Task requirements: In the material below, find the line with "with the error" and the line with "γ → Bool → Act", then output those two lines and every line between them, exactly.

Records for this exercise:
---------------

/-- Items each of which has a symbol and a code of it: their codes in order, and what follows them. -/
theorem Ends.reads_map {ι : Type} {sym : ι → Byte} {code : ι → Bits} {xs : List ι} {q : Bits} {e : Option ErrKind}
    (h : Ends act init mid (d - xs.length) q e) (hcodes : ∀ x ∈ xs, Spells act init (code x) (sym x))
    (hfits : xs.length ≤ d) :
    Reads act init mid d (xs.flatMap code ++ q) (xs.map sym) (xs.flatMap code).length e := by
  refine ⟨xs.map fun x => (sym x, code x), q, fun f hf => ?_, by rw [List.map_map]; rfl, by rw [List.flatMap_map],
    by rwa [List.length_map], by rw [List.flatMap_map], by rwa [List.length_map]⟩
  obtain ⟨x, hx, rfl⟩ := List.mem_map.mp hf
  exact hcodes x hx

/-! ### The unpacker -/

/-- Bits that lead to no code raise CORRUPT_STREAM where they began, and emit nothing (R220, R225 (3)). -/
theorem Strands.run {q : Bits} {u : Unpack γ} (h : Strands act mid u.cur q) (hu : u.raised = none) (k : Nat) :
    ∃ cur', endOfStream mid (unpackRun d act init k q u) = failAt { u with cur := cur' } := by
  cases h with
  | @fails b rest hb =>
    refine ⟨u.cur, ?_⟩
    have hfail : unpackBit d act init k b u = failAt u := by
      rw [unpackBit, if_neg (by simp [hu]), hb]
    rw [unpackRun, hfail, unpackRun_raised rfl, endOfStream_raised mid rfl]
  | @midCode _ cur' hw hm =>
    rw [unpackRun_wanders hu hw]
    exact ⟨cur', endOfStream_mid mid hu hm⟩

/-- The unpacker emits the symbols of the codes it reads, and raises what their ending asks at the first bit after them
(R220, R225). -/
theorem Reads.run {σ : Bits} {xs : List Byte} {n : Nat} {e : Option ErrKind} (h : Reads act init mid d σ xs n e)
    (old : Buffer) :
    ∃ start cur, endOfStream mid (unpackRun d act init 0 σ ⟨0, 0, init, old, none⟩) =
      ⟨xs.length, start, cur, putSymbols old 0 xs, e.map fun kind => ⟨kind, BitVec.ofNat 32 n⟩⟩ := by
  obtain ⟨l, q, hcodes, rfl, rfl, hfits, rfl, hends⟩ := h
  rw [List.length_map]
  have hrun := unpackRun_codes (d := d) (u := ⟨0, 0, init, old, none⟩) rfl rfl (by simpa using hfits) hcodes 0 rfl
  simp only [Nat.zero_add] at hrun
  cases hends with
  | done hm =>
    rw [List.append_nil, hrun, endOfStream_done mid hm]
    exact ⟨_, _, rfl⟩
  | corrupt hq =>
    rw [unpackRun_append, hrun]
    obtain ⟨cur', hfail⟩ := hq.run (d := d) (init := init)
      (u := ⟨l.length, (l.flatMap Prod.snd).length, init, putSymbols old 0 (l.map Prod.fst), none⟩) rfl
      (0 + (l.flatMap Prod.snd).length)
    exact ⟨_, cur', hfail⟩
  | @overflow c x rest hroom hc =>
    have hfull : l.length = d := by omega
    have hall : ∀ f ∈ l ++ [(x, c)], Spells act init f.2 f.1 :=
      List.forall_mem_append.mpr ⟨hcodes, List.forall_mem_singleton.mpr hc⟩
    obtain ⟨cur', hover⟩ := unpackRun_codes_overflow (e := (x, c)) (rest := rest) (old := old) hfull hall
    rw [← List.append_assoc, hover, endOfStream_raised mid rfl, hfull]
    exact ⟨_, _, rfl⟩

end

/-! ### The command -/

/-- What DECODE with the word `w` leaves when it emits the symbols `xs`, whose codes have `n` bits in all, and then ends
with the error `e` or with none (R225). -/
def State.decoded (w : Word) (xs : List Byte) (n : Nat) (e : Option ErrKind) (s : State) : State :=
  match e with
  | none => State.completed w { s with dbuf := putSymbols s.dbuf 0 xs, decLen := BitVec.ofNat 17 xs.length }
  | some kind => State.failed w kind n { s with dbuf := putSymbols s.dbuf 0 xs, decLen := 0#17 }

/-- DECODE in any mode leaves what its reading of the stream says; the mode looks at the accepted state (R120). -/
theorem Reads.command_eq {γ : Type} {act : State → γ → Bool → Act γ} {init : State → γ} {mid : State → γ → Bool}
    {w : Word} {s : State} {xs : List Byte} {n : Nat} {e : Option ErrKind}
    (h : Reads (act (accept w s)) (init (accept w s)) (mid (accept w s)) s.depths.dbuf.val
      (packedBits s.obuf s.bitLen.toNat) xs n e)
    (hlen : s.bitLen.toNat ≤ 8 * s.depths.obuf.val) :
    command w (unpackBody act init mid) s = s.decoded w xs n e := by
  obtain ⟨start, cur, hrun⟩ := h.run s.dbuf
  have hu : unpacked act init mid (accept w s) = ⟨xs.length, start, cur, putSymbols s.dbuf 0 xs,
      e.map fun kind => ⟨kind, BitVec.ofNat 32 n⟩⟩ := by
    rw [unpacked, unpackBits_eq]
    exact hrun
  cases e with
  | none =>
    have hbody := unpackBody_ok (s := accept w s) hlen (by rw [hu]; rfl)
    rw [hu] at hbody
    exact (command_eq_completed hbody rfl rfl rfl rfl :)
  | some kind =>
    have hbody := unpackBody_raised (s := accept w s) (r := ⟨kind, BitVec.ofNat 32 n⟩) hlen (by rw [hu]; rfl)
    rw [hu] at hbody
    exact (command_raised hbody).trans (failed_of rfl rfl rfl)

---------------

Output of the exercise:
with the error `e` or with none (R225). -/
def State.decoded (w : Word) (xs : List Byte) (n : Nat) (e : Option ErrKind) (s : State) : State :=
  match e with
  | none => State.completed w { s with dbuf := putSymbols s.dbuf 0 xs, decLen := BitVec.ofNat 17 xs.length }
  | some kind => State.failed w kind n { s with dbuf := putSymbols s.dbuf 0 xs, decLen := 0#17 }

/-- DECODE in any mode leaves what its reading of the stream says; the mode looks at the accepted state (R120). -/
theorem Reads.command_eq {γ : Type} {act : State → γ → Bool → Act γ} {init : State → γ} {mid : State → γ → Bool}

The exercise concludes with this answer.